The issue is that is true for more or less all capability URLs. I wouldn't recommend UUIDs per se here, probably better to just use a random number. I have seen UUIDs for this in practice though and these systems weren't compromised because of that.
I hate the tendency that password recovery flows for example leave the URL valid for 5 minutes. Of course these URLs need to have a limited life time, but mail isn't a real time communication medium. There is very little security benefit from reducing it from 30 minutes to 5 minutes for example. You are not getting "securer" this way.
I'm tired of midwit arguments like "Tech X is N% faster than tech Y at performing operation Z. Since your system (sometimes) performs operation Z, it implies that Tech X is the only logical choice in all situations!"
It's an infuriatingly silly argument because operation Z may only represent about 10% of the total CPU usage of the whole system (averaged out)... So what is promoted as a 50% gain may in fact be a 5% gain when you consider it in the grand scheme of things... Negligible. If everyone was looking at this performance 'advantage' rationally; nobody would think it's worth sacrificing important security or operational properties.
I don't know what happened to our industry; we're supposed to be intelligent people but I see developers falling for these obvious logical fallacies over and over.
I remember back in my day, one of the senior engineers was discussing upgrading a python system and stated openly that the new version of the engine was something like 40% slower than the old version but he didn't even have to explain himself why upgrading was still a good decision; everybody in the company knew he was only talking about the code execution speed and everybody knew that this was a small fraction of the total.
Not saying UUIDv7 was a bad choice for Postgres. I'm sure it's fine for a lot of situations but you don't have to start a cult preaching the gospel of The One True UUID to justify your favorite project's decisions.
I do find it kind of sly though how the community decided to make this UUIDv7 instead of creating a new standard for it.
The whole point of UUID was to leverage the properties of randomness to generate unique IDs without requiring coordination. UUIDv7 seems to take things in a philosophically different path. People chose UUID for scalability and simplicity (both of which you get as a result of doing away with the coordination overhead), not for raw performance...
That's the other thing which drives me nuts; people who don't understand the difference between performance and scalability. People foolishly equate scalability with parallelism or concurrency; whereas that's just one aspect of it; scalability is a much broader topic. It's the difference between a theoretical system which is fast given a certain artificially small input size and one which actually performs better as the input size grows.
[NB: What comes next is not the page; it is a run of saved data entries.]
/-- `LOG2LIN[1472..1535]`. -/
def log2lin1472 : List Nat := [
  836984114, 836842487, 836700884, 836559305, 836417750, 836276218, 836134711, 835993228,
  835851769, 835710333, 835568922, 835427534, 835286171, 835144831, 835003515, 834862223,
  834720956, 834579712, 834438491, 834297295, 834156123, 834014974, 833873850, 833732749,
  833591672, 833450619, 833309590, 833168585, 833027604, 832886646, 832745713, 832604803,
  832463917, 832323055, 832182217, 832041402, 831900611, 831759845, 831619102, 831478383,
  831337687, 831197016, 831056368, 830915744, 830775144, 830634568, 830494015, 830353486,
  830212981, 830072500, 829932042, 829791609, 829651199, 829510813, 829370450, 829230112,
  829089797, 828949506, 828809238, 828668994, 828528774, 828388578, 828248406, 828108257]

/-- `LOG2LIN[1536..1599]`. -/
def log2lin1536 : List Nat := [
  827968132, 827828030, 827687953, 827547899, 827407869, 827267862, 827127879, 826987920,
  826847984, 826708073, 826568184, 826428320, 826288479, 826148662, 826008868, 825869099,
  825729352, 825589630, 825449931, 825310256, 825170604, 825030976, 824891372, 824751791,
  824612234, 824472700, 824333190, 824193704, 824054241, 823914802, 823775387, 823635995,
  823496627, 823357282, 823217961, 823078663, 822939389, 822800139, 822660912, 822521708,
  822382529, 822243372, 822104240, 821965131, 821826045, 821686983, 821547944, 821408929,
  821269938, 821130970, 820992025, 820853105, 820714207, 820575333, 820436483, 820297656,
  820158852, 820020072, 819881316, 819742583, 819603873, 819465187, 819326525, 819187886]

/-- `LOG2LIN[1600..1663]`. -/
def log2lin1600 : List Nat := [
  819049270, 818910678, 818772109, 818633564, 818495042, 818356544, 818218069, 818079617,
  817941189, 817802784, 817664403, 817526045, 817387711, 817249399, 817111112, 816972848,
  816834607, 816696389, 816558195, 816420025, 816281877, 816143753, 816005653, 815867576,
  815729522, 815591491, 815453484, 815315500, 815177540, 815039603, 814901689, 814763799,
  814625932, 814488088, 814350268, 814212471, 814074697, 813936946, 813799219, 813661515,
  813523835, 813386178, 813248544, 813110933, 812973346, 812835782, 812698241, 812560723,
  812423229, 812285758, 812148310, 812010886, 811873484, 811736107, 811598752, 811461420,
  811324112, 811186827, 811049565, 810912327, 810775111, 810637919, 810500750, 810363605]

/-- `LOG2LIN[1664..1727]`. -/
def log2lin1664 : List Nat := [
  810226482, 810089383, 809952307, 809815254, 809678224, 809541218, 809404234, 809267274,
  809130337, 808993423, 808856533, 808719665, 808582821, 808446000, 808309202, 808172427,
  808035675, 807898947, 807762241, 807625559, 807488900, 807352264, 807215651, 807079061,
  806942494, 806805950, 806669430, 806532933, 806396458, 806260007, 806123579, 805987174,
  805850792, 805714433, 805578097, 805441785, 805305495, 805169228, 805032985, 804896764,
  804760567, 804624392, 804488241, 804352113, 804216007, 804079925, 803943866, 803807830,
  803671817, 803535826, 803399859, 803263915, 803127994, 802992096, 802856221, 802720369,
  802584539, 802448733, 802312950, 802177190, 802041453, 801905738, 801770047, 801634379]

/-- `LOG2LIN[1728..1791]`. -/
def log2lin1728 : List Nat := [
  801498733, 801363111, 801227511, 801091935, 800956381, 800820850, 800685343, 800549858,
  800414396, 800278957, 800143541, 800008148, 799872777, 799737430, 799602106, 799466804,
  799331525, 799196270, 799061037, 798925827, 798790640, 798655476, 798520334, 798385216,
  798250120, 798115047, 797979998, 797844970, 797709966, 797574985, 797440026, 797305091,
  797170178, 797035288, 796900421, 796765576, 796630755, 796495956, 796361180, 796226427,
  796091697, 795956989, 795822304, 795687642, 795553003, 795418387, 795283793, 795149222,
  795014674, 794880149, 794745647, 794611167, 794476710, 794342276, 794207864, 794073475,
  793939109, 793804766, 793670445, 793536148, 793401873, 793267620, 793133391, 792999184]

/-- `LOG2LIN[1792..1855]`. -/
def log2lin1792 : List Nat := [
  792864999, 792730838, 792596699, 792462583, 792328489, 792194419, 792060371, 791926345,
  791792342, 791658362, 791524405, 791390470, 791256558, 791122669, 790988802, 790854958,
  790721137, 790587338, 790453562, 790319808, 790186078, 790052369, 789918684, 789785021,
  789651380, 789517763, 789384168, 789250595, 789117045, 788983518, 788850013, 788716531,
  788583071, 788449634, 788316220, 788182828, 788049459, 787916112, 787782788, 787649486,
  787516207, 787382951, 787249717, 787116506, 786983317, 786850151, 786717007, 786583886,
  786450787, 786317711, 786184657, 786051626, 785918617, 785785631, 785652667, 785519726,
  785386808, 785253912, 785121038, 784988187, 784855358, 784722552, 784589768, 784457007]

/-- `LOG2LIN[1856..1919]`. -/
def log2lin1856 : List Nat := [
  784324268, 784191552, 784058858, 783926186, 783793537, 783660911, 783528307, 783395725,
  783263166, 783130629, 782998115, 782865623, 782733153, 782600706, 782468281, 782335879,
  782203499, 782071142, 781938807, 781806494, 781674204, 781541936, 781409690, 781277467,
  781145266, 781013088, 780880932, 780748798, 780616687, 780484598, 780352531, 780220487,
  780088465, 779956465, 779824488, 779692533, 779560600, 779428690, 779296802, 779164936,
  779033093, 778901272, 778769473, 778637697, 778505943, 778374211, 778242502, 778110814,
  777979149, 777847507, 777715886, 777584288, 777452712, 777321159, 777189627, 777058118,
  776926631, 776795167, 776663724, 776532304, 776400906, 776269531, 776138177, 776006846]

/-- `LOG2LIN[1920..1983]`. -/
def log2lin1920 : List Nat := [
  775875537, 775744251, 775612986, 775481744, 775350524, 775219326, 775088150, 774956997,
  774825865, 774694756, 774563669, 774432605, 774301562, 774170542, 774039543, 773908567,
  773777613, 773646682, 773515772, 773384885, 773254019, 773123176, 772992355, 772861556,
  772730780, 772600025, 772469293, 772338582, 772207894, 772077228, 771946584, 771815962,
  771685362, 771554784, 771424229, 771293695, 771163184, 771032695, 770902227, 770771782,
  770641359, 770510958, 770380579, 770250222, 770119887, 769989574, 769859284, 769729015,
  769598768, 769468544, 769338341, 769208160, 769078002, 768947865, 768817751, 768687658,
  768557588, 768427539, 768297513, 768167509, 768037526, 767907566, 767777627, 767647711]
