-- ==== Sys2Proof/Machine/WfmRegisters.lean ====
section
/-! DEFINITION. WRITE to the WFM registers (spec/44_wfm_registers.md R150 to R159): the store of R91, then the side
effects of the register's rule. -/

namespace Sys2Proof.Machine

open Host (Outcome)

/-- A volume register write: fixed mode loads the level, ramp mode keeps it, both zero the counter (R152, R155). -/
def wfmVolWrite (data : Byte) (e : WfmEnv) : WfmEnv :=
  { lvl := if fixedMode data then volField data else e.lvl, cnt := 0 }

/-- `WR.CWAVE` (R150). -/
def execWrCwave (i : BitVec 6) (data : Byte) (s : State) : Outcome State Fault Refusal :=
  whenLive s fun s => s.store (cwaveAddr i) data

/-- `WR.MWAVE` (R151). -/
def execWrMwave (i : BitVec 6) (data : Byte) (s : State) : Outcome State Fault Refusal :=
  whenLive s fun s => s.store (mwaveAddr i) data

/-- `WR.CVOL` (R152). -/
def execWrCvol (data : Byte) (s : State) : Outcome State Fault Refusal :=
  whenLive s fun s =>
    let s := s.store aCVOL data
    { s with wfm := { s.wfm with cEnv := wfmVolWrite data s.wfm.cEnv } }

/-- `WR.CFLO` (R153): the frequency view changes with the byte; the phase does not. -/
def execWrCflo (data : Byte) (s : State) : Outcome State Fault Refusal :=
  whenLive s fun s => s.store aCFLO data

/-- `WR.CFHI` (R154): disabling the carrier zeroes its phase. -/
def execWrCfhi (data : Byte) (s : State) : Outcome State Fault Refusal :=
  whenLive s fun s =>
    let s := s.store aCFHI data
    if enableBit data then s else { s with wfm := { s.wfm with cPhase := 0 } }

/-- `WR.MVOL` (R155). -/
def execWrMvol (data : Byte) (s : State) : Outcome State Fault Refusal :=
  whenLive s fun s =>
    let s := s.store aMVOL data
    { s with wfm := { s.wfm with mEnv := wfmVolWrite data s.wfm.mEnv } }

/-- `WR.MCTL` (R156): every write resets the bias; disabling the modulator zeroes its phase. -/
def execWrMctl (data : Byte) (s : State) : Outcome State Fault Refusal :=
  whenLive s fun s =>
    let s := s.store aMCTL data
    let s := { s with wfm := { s.wfm with bias := 0 } }
    if enableBit data then s else { s with wfm := { s.wfm with mPhase := 0 } }

/-- `WR.MFLO` (R157). -/
def execWrMflo (data : Byte) (s : State) : Outcome State Fault Refusal :=
  whenLive s fun s => s.store aMFLO data

/-- `WR.MFHI` (R158). -/
def execWrMfhi (data : Byte) (s : State) : Outcome State Fault Refusal :=
  whenLive s fun s => s.store aMFHI data

/-- `WR.MASTER` (R159). -/
def execWrMaster (data : Byte) (s : State) : Outcome State Fault Refusal :=
  whenLive s fun s => s.store aMASTER data

end Sys2Proof.Machine
end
Lastly; no mention is made about the complex logic which has to take place behind the scenes to generate UUIDv7 IDs... People take it for granted that all computers have a clock which can produce accurate timestamps where all computers in the world are magically in-sync... UUIDv7 is not simple; it's very complicated. It has a lot of additional complexity and dependencies compared to UUIDv4. Just because that complexity is very well hidden from most developers, doesn't mean it's not there and that it's not a dependency... This may become especially obvious as we move to a world of robotics and embedded systems where cheap microchips may not have enough Flash memory to hold the code for the kinds of programs required to compute such elaborate IDs.